According to a media release Downer EDI is a “local contractor”. Given that they are an ASX listed company and not even local in the sense of a franchise, I think the term local is bandied about a bit loosely by the current NT government.
Whilst they may have a presence in Alice Springs, this makes them as local as say Bunnings or ANZ.
As a side note, the media release provides the positive news that 2 of the 31 employees on the job are indigenous, or 6.4% of the workforce – these results are even lower than the Government’s current work force number and nowhere near the 30% that the highly controversial Provisional Sum policy which would apply to this contract has been set up to (unrealistically) achieve.
Also likely to be of interest to your readers, a relatively new trend continues, with more and more “indigenous” sister companies being established by existing non indigenous owned companies. This no doubt, to tap into divisive Government policies.
McMahon has 49% of Intract, Leightons has a 50% stake in Ngarda Civil (another 25% is Australian Government backed through the IBA) and today I discovered a new entrant, Yingwati, which is 50% Halkitis.

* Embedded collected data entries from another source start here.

-- ==== Sys2Proof/Decode.lean ====
section
/-! DEFINITION. Reading a management request from its queue entry, and writing one (R180, R201); and the
command that a word of the opcode table spells. -/

namespace Sys2Proof

/-- A two-byte field, most significant byte first (00, Byte order). -/
def word16 (hi lo : Byte) : BitVec 16 := hi ++ lo

/-- The two bytes of a field, most significant first. -/
def bytes16 (w : BitVec 16) : List Byte := [w.extractLsb' 8 8, w.extractLsb' 0 8]

/-- An optional one-byte field and what follows it; `none` when it is marked present and missing (R201). -/
def takeByte (present : Bool) (ps : List Byte) : Option (Option Byte × List Byte) :=
  match present, ps with
  | false, ps => some (none, ps)
  | true, b :: rest => some (some b, rest)
  | true, [] => none

/-- An optional two-byte field and what follows it. -/
def takeWord (present : Bool) (ps : List Byte) : Option (Option (BitVec 16) × List Byte) :=
  match present, ps with
  | false, ps => some (none, ps)
  | true, hi :: lo :: rest => some (some (word16 hi lo), rest)
  | true, _ => none

/-- The optional levels field of SET_LAMP_PATTERN, a count and a two-byte mask, and what follows it. -/
def takeLevels (present : Bool) (ps : List Byte) : Option (Option (Byte × BitVec 16) × List Byte) :=
  match present, ps with
  | false, ps => some (none, ps)
  | true, c :: hi :: lo :: rest => some (some (c, word16 hi lo), rest)
  | true, _ => none

/-- `r` when no byte is left over: a longer request is malformed (R201). -/
def whenDone (rest : List Byte) (r : Instr) : Option Instr :=
  match rest with
  | [] => some r
  | _ :: _ => none

/-- The presence byte sets no bit from `fields` upward (R201). -/
def presenceFits (presence : Byte) (fields : Nat) : Bool := presence.toNat < 2 ^ fields

/-- Pairs of bytes: the entries of SET_LAMP_MAP; `none` when a byte is left over. -/
def takePairs : List Byte → Option (List (Byte × Byte))
  | [] => some []
  | [_] => none
  | a :: b :: rest => (takePairs rest).map ((a, b) :: ·)

/-- SET_POLICY's fields after its code (R201). -/
def decodeSetPolicy (tag : Byte) : List Byte → Option Instr
  | slot :: clear :: set :: toggle :: pr :: ps =>
    if presenceFits pr 5 then do
      let (pool, ps) ← takeByte (pr.getLsbD 0) ps
      let (cls, ps) ← takeByte (pr.getLsbD 1) ps
      let (deadline, ps) ← takeByte (pr.getLsbD 2) ps
      let (mode, ps) ← takeByte (pr.getLsbD 3) ps
      let (quota, ps) ← takeByte (pr.getLsbD 4) ps
      whenDone ps (.setPolicy tag slot clear set toggle pool cls deadline mode quota)
    else none
  | _ => none

/-- SET_BEACON's fields after its code. -/
def decodeSetBeacon (tag : Byte) : List Byte → Option Instr
  | slot :: pr :: ps =>
    if presenceFits pr 5 then do
      let (mode, ps) ← takeByte (pr.getLsbD 0) ps
      let (divisor, ps) ← takeByte (pr.getLsbD 1) ps
      let (low, ps) ← takeByte (pr.getLsbD 2) ps
      let (high, ps) ← takeByte (pr.getLsbD 3) ps
      let (alarm, ps) ← takeByte (pr.getLsbD 4) ps
      whenDone ps (.setBeacon tag slot mode divisor low high alarm)
    else none
  | _ => none

/-- POOL_SET's fields after its code. -/
def decodePoolSet (tag : Byte) : List Byte → Option Instr
  | pool :: pr :: ps =>
    if presenceFits pr 6 then do
      let (salt, ps) ← takeByte (pr.getLsbD 0) ps
      let (ramp, ps) ← takeWord (pr.getLsbD 1) ps
      let (settle, ps) ← takeByte (pr.getLsbD 2) ps
      let (drain, ps) ← takeByte (pr.getLsbD 3) ps
      let (width, ps) ← takeByte (pr.getLsbD 4) ps
      let (adoption, ps) ← takeByte (pr.getLsbD 5) ps
      whenDone ps (.poolSet tag pool salt ramp settle drain width adoption)
    else none
  | _ => none

/-- SET_SCAN's fields after its code. -/
def decodeSetScan (tag : Byte) : List Byte → Option Instr
  | pr :: ps =>
    if presenceFits pr 6 then do
      let (mode, ps) ← takeByte (pr.getLsbD 0) ps
      let (divisor, ps) ← takeByte (pr.getLsbD 1) ps
      let (preamble, ps) ← takeByte (pr.getLsbD 2) ps
      let (first, ps) ← takeByte (pr.getLsbD 3) ps
      let (last, ps) ← takeByte (pr.getLsbD 4) ps
      let (deb, ps) ← takeByte (pr.getLsbD 5) ps
      whenDone ps (.setScan tag mode divisor preamble first last deb)
    else none
  | _ => none

/-- SET_LAMP_PATTERN's fields after its code. -/
def decodeSetLampPattern (tag : Byte) : List Byte → Option Instr
  | index :: pr :: ps =>
    if presenceFits pr 3 then do
      let (length, ps) ← takeByte (pr.getLsbD 0) ps
      let (width, ps) ← takeByte (pr.getLsbD 1) ps
      let (levels, ps) ← takeLevels (pr.getLsbD 2) ps
      whenDone ps (.setLampPattern tag index length width levels)
    else none
  | _ => none

/-- SET_LAMP_MAP's fields after its code: a count of at most 10 and that many entries. -/
def decodeSetLampMap (tag : Byte) : List Byte → Option Instr
  | count :: ps =>
    match takePairs ps with
    | some entries =>
      if entries.length = count.toNat ∧ count.toNat ≤ 10 then some (.setLampMap tag entries) else none
    | none => none
  | [] => none

/-- SET_DEVICE's fields after its code. -/
def decodeSetDevice (tag : Byte) : List Byte → Option Instr
  | pr :: ps =>
    if presenceFits pr 5 then do
      let (pause, ps) ← takeWord (pr.getLsbD 0) ps
      let (ack, ps) ← takeWord (pr.getLsbD 1) ps
      let (qualify, ps) ← takeWord (pr.getLsbD 2) ps
      let (attempts, ps) ← takeByte (pr.getLsbD 3) ps
      let (notices, ps) ← takeByte (pr.getLsbD 4) ps
      whenDone ps (.setDevice tag pause ack qualify attempts notices)
    else none
  | _ => none

/-- A request that carries no parameter. -/
def decodeBare (r : Instr) : List Byte → Option Instr
  | [] => some r
  | _ :: _ => none

/-- A request of one one-byte field. -/
def decodeOne (r : Byte → Instr) : List Byte → Option Instr
  | [a] => some (r a)
  | _ => none

/-- A request of two one-byte fields. -/
def decodeTwo (r : Byte → Byte → Instr) : List Byte → Option Instr
  | [a, b] => some (r a b)
  | _ => none

/-- A request of three one-byte fields. -/
def decodeThree (r : Byte → Byte → Byte → Instr) : List Byte → Option Instr
  | [a, b, c] => some (r a b c)
  | _ => none

/-- The request with code `code` and parameters `ps`, by the table of R201; `none` for an unknown code or
parameters of another length than the code calls for (R184). -/
def decodeBody (tag code : Byte) (ps : List Byte) : Option Instr :=
  match code.toNat with
  | 0x01 => decodeBare (.identify tag) ps
  | 0x02 => decodeOne (.readSlot tag) ps
  | 0x03 => decodeSetPolicy tag ps
  | 0x04 => decodeTwo (.setWeight tag) ps
  | 0x05 => decodeThree (.admitSlot tag) ps
  | 0x06 => decodeTwo (.retire tag) ps
  | 0x07 => decodeOne (.fence tag) ps
  | 0x08 => decodeOne (.unfence tag) ps
  | 0x09 => decodeOne (.requalify tag) ps
  | 0x0A => decodeTwo (.slotReset tag) ps
  | 0x0B => decodeOne (.clearAlarm tag) ps
  | 0x0C => decodeSetBeacon tag ps
  | 0x0D => decodePoolSet tag ps
  | 0x0E => decodeOne (.poolEnable tag) ps
  | 0x0F => decodeOne (.poolDisable tag) ps
  | 0x10 => decodeOne (.readPool tag) ps
  | 0x11 => decodeOne (.readBins tag) ps
  | 0x12 => decodeOne (.readMoves tag) ps
  | 0x13 => decodeSetScan tag ps
  | 0x14 => decodeOne (.scanRead tag) ps
  | 0x15 => decodeBare (.scanRestart tag) ps
  | 0x16 => decodeSetLampPattern tag ps
  | 0x17 => decodeSetLampMap tag ps
  | 0x18 => decodeTwo (.lampOverride tag) ps
  | 0x19 => decodeBare (.readAttention tag) ps
  | 0x1A => decodeThree (fun slot hi lo => .clearAttention tag slot (word16 hi lo)) ps
  | 0x1B => decodeBare (.readCounters tag) ps
  | 0x1C => decodeBare (.clearCounters tag) ps
  | 0x1D => decodeSetDevice tag ps
  | 0x1E => decodeBare (.readCause tag) ps
  | 0x1F => decodeBare (.restart tag) ps
  | _ => none

/-- The command by which the agent processes a request queue entry (R184, step 2): the request it spells,
or UNKNOWN_REQUEST for an overlength entry, an unknown code or a wrong length. -/
def decodeRequest (e : RequestEntry) : Instr :=
  match e.overlength, e.code with
  | false, some code => (decodeBody e.tag code e.params).getD (.unknownRequest e)
  | _, _ => .unknownRequest e

/-- The presence byte of a request whose optional fields are present as `bits` say, the first at bit 0. -/
def presenceByte : List Bool → Byte
  | [] => 0
  | b :: rest => (presenceByte rest <<< 1) ||| (if b then 1 else 0)

/-- An optional one-byte field as it is sent. -/
def putByte : Option Byte → List Byte
  | none => []
  | some b => [b]

/-- An optional two-byte field as it is sent. -/
def putWord : Option (BitVec 16) → List Byte
  | none => []
  | some w => bytes16 w

/-- SET_LAMP_PATTERN's optional levels field as it is sent. -/
def putLevels : Option (Byte × BitVec 16) → List Byte
  | none => []
  | some (c, w) => c :: bytes16 w

/-- The queue entry of a request that fits its entry. -/
def plainEntry (tag code : Byte) (ps : List Byte) : RequestEntry := ⟨tag, some code, ps, false⟩

/-- The request queue entry that a request command stands for, written from the layouts of R201; `none`
for a command that is no request. -/
def encodeRequest : Instr → Option RequestEntry
  | .identify t => some (plainEntry t 0x01 [])
  | .readSlot t a => some (plainEntry t 0x02 [a])
  | .setPolicy t slot c s g pool cls dl mode q =>
    some (plainEntry t 0x03 ([slot, c, s, g,
      presenceByte [pool.isSome, cls.isSome, dl.isSome, mode.isSome, q.isSome]]
      ++ putByte pool ++ putByte cls ++ putByte dl ++ putByte mode ++ putByte q))
  | .setWeight t a b => some (plainEntry t 0x04 [a, b])
  | .admitSlot t a b c => some (plainEntry t 0x05 [a, b, c])
  | .retire t a b => some (plainEntry t 0x06 [a, b])
  | .fence t a => some (plainEntry t 0x07 [a])
  | .unfence t a => some (plainEntry t 0x08 [a])
  | .requalify t a => some (plainEntry t 0x09 [a])
  | .slotReset t a b => some (plainEntry t 0x0A [a, b])
  | .clearAlarm t a => some (plainEntry t 0x0B [a])
  | .setBeacon t slot mode d low high alarm =>
    some (plainEntry t 0x0C ([slot,
      presenceByte [mode.isSome, d.isSome, low.isSome, high.isSome, alarm.isSome]]
      ++ putByte mode ++ putByte d ++ putByte low ++ putByte high ++ putByte alarm))
  | .poolSet t pool salt ramp settle drain width adoption =>
    some (plainEntry t 0x0D ([pool,
      presenceByte [salt.isSome, ramp.isSome, settle.isSome, drain.isSome, width.isSome, adoption.isSome]]
      ++ putByte salt ++ putWord ramp ++ putByte settle ++ putByte drain ++ putByte width ++ putByte adoption))
  | .poolEnable t a => some (plainEntry t 0x0E [a])
  | .poolDisable t a => some (plainEntry t 0x0F [a])
  | .readPool t a => some (plainEntry t 0x10 [a])
  | .readBins t a => some (plainEntry t 0x11 [a])
  | .readMoves t a => some (plainEntry t 0x12 [a])
  | .setScan t mode d pre first last deb =>
    some (plainEntry t 0x13 ([
      presenceByte [mode.isSome, d.isSome, pre.isSome, first.isSome, last.isSome, deb.isSome]]
      ++ putByte mode ++ putByte d ++ putByte pre ++ putByte first ++ putByte last ++ putByte deb))
  | .scanRead t a => some (plainEntry t 0x14 [a])
  | .scanRestart t => some (plainEntry t 0x15 [])
  | .setLampPattern t index len width levels =>
    some (plainEntry t 0x16 ([index, presenceByte [len.isSome, width.isSome, levels.isSome]]
      ++ putByte len ++ putByte width ++ putLevels levels))
  | .setLampMap t entries =>
    some (plainEntry t 0x17 (BitVec.ofNat 8 entries.length :: entries.flatMap (fun p => [p.1, p.2])))
  | .lampOverride t a b => some (plainEntry t 0x18 [a, b])
  | .readAttention t => some (plainEntry t 0x19 [])
  | .clearAttention t slot mask => some (plainEntry t 0x1A (slot :: bytes16 mask))
  | .readCounters t => some (plainEntry t 0x1B [])
  | .clearCounters t => some (plainEntry t 0x1C [])
  | .setDevice t pause ack qualify attempts notices =>
    some (plainEntry t 0x1D ([
      presenceByte [pause.isSome, ack.isSome, qualify.isSome, attempts.isSome, notices.isSome]]
      ++ putWord pause ++ putWord ack ++ putWord qualify ++ putByte attempts ++ putByte notices))
  | .readCause t => some (plainEntry t 0x1E [])
  | .restart t => some (plainEntry t 0x1F [])
  | .unknownRequest e => some e
  | .powerOn | .pinReset | .coreRxStart | .coreRxEnd _ _ | .slotRxStart _ | .slotRxEnd _ _ _
  | .lockGained _ | .lockLost _ | .attemptSuccess _ | .attemptTimerExpiry _ | .trainingLockLoss _
  | .lockLossExpiry _ | .remotePauseExpiry _ | .slotTxStart _ | .controlTxEnd _ | .egressTxEnd _
  | .coreArbiterChoice | .upstreamTxEnd | .mgmtTxEnd | .refreshTimerExpiry _ | .probeWindowExpiry _
  | .qualifyTimerExpiry _ | .deadlineExpiry _ | .acknowledgmentExpiry _ | .drainTimerExpiry _
  | .settleTimerExpiry _ | .rampTimerExpiry _ | .engineGrant | .adoptionTimerExpiry _
  | .readCycleEnd _ _ _ | .scanReadResponse | .saturationLatch _ | .beaconAlarm _ | .lampBaseStep => none

/-- The command that a word of spec/opcode_table.json spells. The table gives no row any bits: its rows are
events and requests, not encoded instructions. -/
def decodeTableWord (_nbits _w : Nat) : Option Instr := none

end Sys2Proof
end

Identifying as indigenous is surely good for business. The current CLP government is no doubt lapping it up. Their Provisional Sum policy has apparently led to to a ten fold increase of indigenous workers on Government construction contracts in a little over 18 months. Whilst I have no doubt there has been a ten fold increase in people “identifying” as indigenous to the Government – it is pertinent to ask – is this type of policy actually helping the people that are really in need? Looking at some measures, such as appallingly high (and rising) indigenous incarceration rates, the answer is sadly, no.
Working in the Construction Industry, I have a reasonable over view of the NT Governments indigenous employment policies. I can categorically say, that the statistics offered by the Government to support their policies are not reflective of actual employment and more widely, social outcomes.
I can only hope that the next NT Government works in greater partnership with private industry to help achieve meaningful improvements in Aboriginal employment and enriched lives.
Joel Olzomer
Alice Springs
PS: For what it’s worth, Steve Brown never did get back to this story. I think perhaps he doesn’t want to accept the fact the “review” was just to buy time.
PHOTO: Government buy-local advertising.


  1. Indigenous employment and training are surely much more important than who holds the shares in the company.
    Good quality local businesses benefit the whole community, through quality infrastructure and contributing to the local economy.
    Successful local businesses have the connections and longevity to take on Aboriginal apprentices and laborers.